On the same day in June that oil reached a new high of $139 a barrel, I had a conversation with Ben Warwick, CIO of Denver-based Quantitative Equity Strategies and author of IA’s monthly Searching for Alpha electronic newsletter, in which he calmly predicted the return of oil prices to around $20 a barrel.
Warwick points out that we’ve had at least one energy crisis in every decade since the 1970s, and they’ve all started with a disruption in supply relative to demand, which causes prices to spike. Then consumption patterns change, production increases, technology offers solutions, or a combination of the above leads to a new stabilization.

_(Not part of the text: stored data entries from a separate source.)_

-- ==== Sys2Proof/Word.lean ====
section
/-! DEFINITION. The word types of the Imberlo 2260 and the four head lines. Positions, tallies, item
refs and times are bit vectors because the manual counts them modulo a power of two (00_scope.md,
Conventions; R1, R3, R90, R116). -/

namespace Sys2Proof

/-- One byte of a link frame or of the configuration block (11_formats.md). -/
abbrev Byte := BitVec 8
/-- One 10-bit symbol of a head line (11_formats.md, section 11.1). -/
abbrev Symbol := BitVec 10
/-- The encoder position and every stored position, 0..16777215 (R1). -/
abbrev Pos := BitVec 24
/-- The 24-bit tally (R116). -/
abbrev Tally := BitVec 24
/-- The 16-bit wrapping item ref (R3). -/
abbrev ItemRef := BitVec 16
/-- The 32-bit millisecond count and every time stored from it (R90). -/
abbrev Millis := BitVec 32
/-- A 16-bit event count, wrapping from 65535 to 0 (R20, R36, R52, R72, R88, R113, R136, R158, R174). -/
abbrev Count := BitVec 16

/-- The distance from an earlier position to a later one, modulo 2^24 (00_scope.md, Positions and distances; R1). -/
def dist (earlier later : Pos) : Nat := (later - earlier).toNat

/-- The age of a stored time at a later count, modulo 2^32 (R90). -/
def age (stored now : Millis) : Nat := (now - stored).toNat

/-- The four head lines: identifier readers 0 and 1, the scale (line 2) and the gauge (line 3) (section 2.1). -/
inductive Head where
  | reader0
  | reader1
  | scale
  | gauge
deriving DecidableEq, Repr

/-- One value for each of the four heads. -/
structure PerHead (α : Type) where
  reader0 : α
  reader1 : α
  scale : α
  gauge : α
deriving DecidableEq, Repr

/-- The value of one head. -/
def PerHead.get {α : Type} (p : PerHead α) : Head → α
  | .reader0 => p.reader0
  | .reader1 => p.reader1
  | .scale => p.scale
  | .gauge => p.gauge

/-- The same values with one head's replaced. -/
def PerHead.set {α : Type} (p : PerHead α) (h : Head) (a : α) : PerHead α :=
  match h with
  | .reader0 => { p with reader0 := a }
  | .reader1 => { p with reader1 := a }
  | .scale => { p with scale := a }
  | .gauge => { p with gauge := a }

/-- One value given to all four heads. -/
def PerHead.same {α : Type} (a : α) : PerHead α := ⟨a, a, a, a⟩

/-- A function applied to each head's value. -/
def PerHead.map {α β : Type} (f : α → β) (p : PerHead α) : PerHead β :=
  ⟨f p.reader0, f p.reader1, f p.scale, f p.gauge⟩

/-- The four values as a list, line 0 first. -/
def PerHead.toList {α : Type} (p : PerHead α) : List α := [p.reader0, p.reader1, p.scale, p.gauge]

end Sys2Proof
end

While acknowledging that prices are higher than ever, Warwick doesn’t think the current prices are sustainable, never mind the predictions of $200 and $300 a barrel.

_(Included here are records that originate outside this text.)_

/-- MILLISECOND_TICK: the count rises by one, and entries whose REQUESTED state reaches the claim lifetime note it (R90). -/
def Station.tick (s : Station) : Station :=
  let now := s.clock + 1
  { s with
    clock := now
    table := { s.table with entries := s.table.entries.map (Entry.noteAge s.cfg.claimLifetime now) } }

/-! ### Every own claim at once (R115, R138, R139) -/

/-- Every own claim leaves every list, without a touch (R115). -/
def Station.removeOwnClaims (s : Station) : Station :=
  { s with table := { s.table with entries := s.table.entries.map (Entry.removeClaims (fun c => c.own)) } }

/-- An item's claim at a lane restart: a waiting CLAIM is taken back, a sent claim gives a WITHDRAW (R138). -/
def Station.restartClaim (s : Station) (i : Item) : Station :=
  match i.corr, i.key with
  | .queued, _ => s.takeBack i.ref true
  | .settling _, some k => s.offerWithdraw k (i.claimTally.getD 0) i.ref
  | .waiting, some k => s.offerWithdraw k (i.claimTally.getD 0) i.ref
  | _, _ => s

/-- An item in flight at a duplicate station id becomes REJECTED NOT ACTIVE (R139). -/
def Item.rejectInFlight (i : Item) : Item :=
  match i.corr with
  | .queued => { i with corr := .rejected .notActive }
  | .settling _ => { i with corr := .rejected .notActive }
  | .waiting => { i with corr := .rejected .notActive }
  | _ => i

/-- A frame dropped at a full receive queue marks every item in SETTLING or WAITING (R126). -/
def Station.markAllUnconfirmed (s : Station) : Station :=
  { s with lane := { s.lane with queue := s.lane.queue.map (fun i =>
      if i.settlingOrWaiting then { i with unconfirmedMark := true } else i) } }

end Sys2Proof.Machine
end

“I don’t think they’re sustainable for the same reason that they weren’t sustainable for the other crises that we’ve seen,” he observes. He predicts that further developments in solar and wind power, combined with cultural change–”the whole green movement and global warming”–will change consumption patterns and lessen demand.

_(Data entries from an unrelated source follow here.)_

/-- A lane restart in every part, by the local input pressed in a ready state and by a delivered RESTART: what it ends and what
it keeps, every frame but the CLAIMs of removed items, the overflow slot, the flags and the counts among them, and what it offers:
the WITHDRAWs, the CLAIMs taken back and the summary (`Station.Restarted`). A station in LISTEN-ONLY is
restarted like any other. The local restart input: held active it does nothing more; in CONFIG LOAD only its level is followed
(notes/assumptions/1.md); its release gives no restart. -/
def Obligations.LaneRestart : Prop :=
  (∀ (x : Station) (q : List Instr),
     (x.startup.state ≠ .configLoad → x.startup.restartInput = false →
       ∃ y, exec .localRestart ⟨x, q⟩ = .next ⟨y, q⟩ ∧ x.Restarted y ∧ y.link.rxQueue = x.link.rxQueue ∧
         y.startup.restartInput = true) ∧
     (∀ f rest, x.startup.state ≠ .configLoad → x.link.rxQueue = f :: rest → f.kind = 0x24 → f.source = 0 →
       f.payload = [] → x.startup.stationId = some f.dest.toNat →
       ∃ y, exec .restart ⟨x, q⟩ = .next ⟨y, q⟩ ∧ x.Restarted y ∧ y.link.rxQueue = rest ∧
         y.startup.restartInput = x.startup.restartInput)) ∧
  (∀ (x : Station) (q : List Instr),
     (x.startup.restartInput = true → exec .localRestart ⟨x, q⟩ = .next ⟨x, q⟩) ∧
     (x.startup.restartInput = false → x.startup.state = .configLoad →
       exec .localRestart ⟨x, q⟩ = .next ⟨{ x with startup := { x.startup with restartInput := true } }, q⟩) ∧
     exec .localRestartRelease ⟨x, q⟩ = .next ⟨{ x with startup := { x.startup with restartInput := false } }, q⟩)

/-! ### The lane (chapter 1) -/

/-- LEADING_EDGE: ignored in CONFIG LOAD; with fewer than 8 items an item at the back of the queue with L = P, the sensor owner
from then on, the calibration item if its scale window is open at once and a calibration is PENDING; with 8 items no item, QUEUE
OVERRUN and the untracked count. The record of a new item: its ref, L, no T, ENTERING, each window open at once exactly where
D_h ≤ m_h, no flag, no mark, UNKEYED, and nothing written yet. -/
def Obligations.LeadingEdge : Prop :=
  (∀ (x : Station) (q : List Instr),
     (x.startup.state = .configLoad → exec .leadingEdge ⟨x, q⟩ = .next ⟨x, q⟩) ∧
     (x.startup.state ≠ .configLoad → x.lane.queue.length < 8 → (∀ i ∈ x.lane.queue, i.ref ≠ x.lane.nextRef) →
       let i := newItem x.cfg x.lane.nextRef x.lane.pos
       let created (i : Item) (m : Measurement) : Station := { x with
         lane := { x.lane with
           queue := x.lane.queue ++ [i], nextRef := x.lane.nextRef + 1, sensorOwner := some x.lane.nextRef }
         measurement := m }
       exec .leadingEdge ⟨x, q⟩ = .next ⟨
         match x.measurement.calibration with
         | .pending g =>
           if x.cfg.distance.scale ≤ x.cfg.margin.scale then
             created { i with calMark := true } { x.measurement with calibration := .chosen g x.lane.nextRef }
           else created i x.measurement
         | _ => created i x.measurement, q⟩) ∧
     (x.startup.state ≠ .configLoad → 8 ≤ x.lane.queue.length →
       exec .leadingEdge ⟨x, q⟩ = .next ⟨{ x with
         lane := { x.lane with counts := { x.lane.counts with untracked := x.lane.counts.untracked + 1 } }
         records := { x.records with flags := x.records.flags ||| 2048#13 } }, q⟩)) ∧
  (∀ (c : Settings) (ref : ItemRef) (pos : Pos),
     let i := newItem c ref pos
     i.ref = ref ∧ i.lead = pos ∧ i.trail = none ∧ i.lane = .entering ∧
     (∀ h, i.windows.get h = if c.distance.get h ≤ c.margin.get h then .opened else .notYetOpen) ∧
     (∀ h, i.crowdMarks.get h = false) ∧
     (i.crowded = false ∧ i.overlong = false ∧ i.misread = false ∧ i.misdiverted = false ∧ i.gap = false ∧
       i.lateReadings = false ∧ i.calMark = false ∧ i.departed = false) ∧
     (i.corr = .unkeyed ∧ i.claimTally = none ∧ i.ordinal = none ∧ i.ranked = false ∧ i.holdingsUnconfirmed = false ∧
       i.unconfirmed = false ∧ i.unconfirmedMark = false) ∧
     (i.key = none ∧ i.outcome = none ∧ i.consignment = none ∧ i.weight = none ∧ i.thickness = none ∧ i.width = none ∧
       i.chute = none ∧ i.review = none))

“I think you’ll see the energy companies investing in infrastructure to reach that harder-to-get-to oil. We’ve already gotten the easy-to-get-to oil. In three to five years, once we get that done, there’s going to be oil everywhere and nobody’s going to be using it. That’s why I see oil going back dramatically lower, about $20 a barrel. You think that’s funny, but in January 1999, oil went to $8 a barrel. Can it go back to $20? Absolutely.”
He continues, “All I’m saying is that capitalism is a self-correcting sort of process. When the price of a good gets out of whack, then there are other economic forces that move in to correct it. I’m trying to insert a little pragmatism into this whole energy argument.”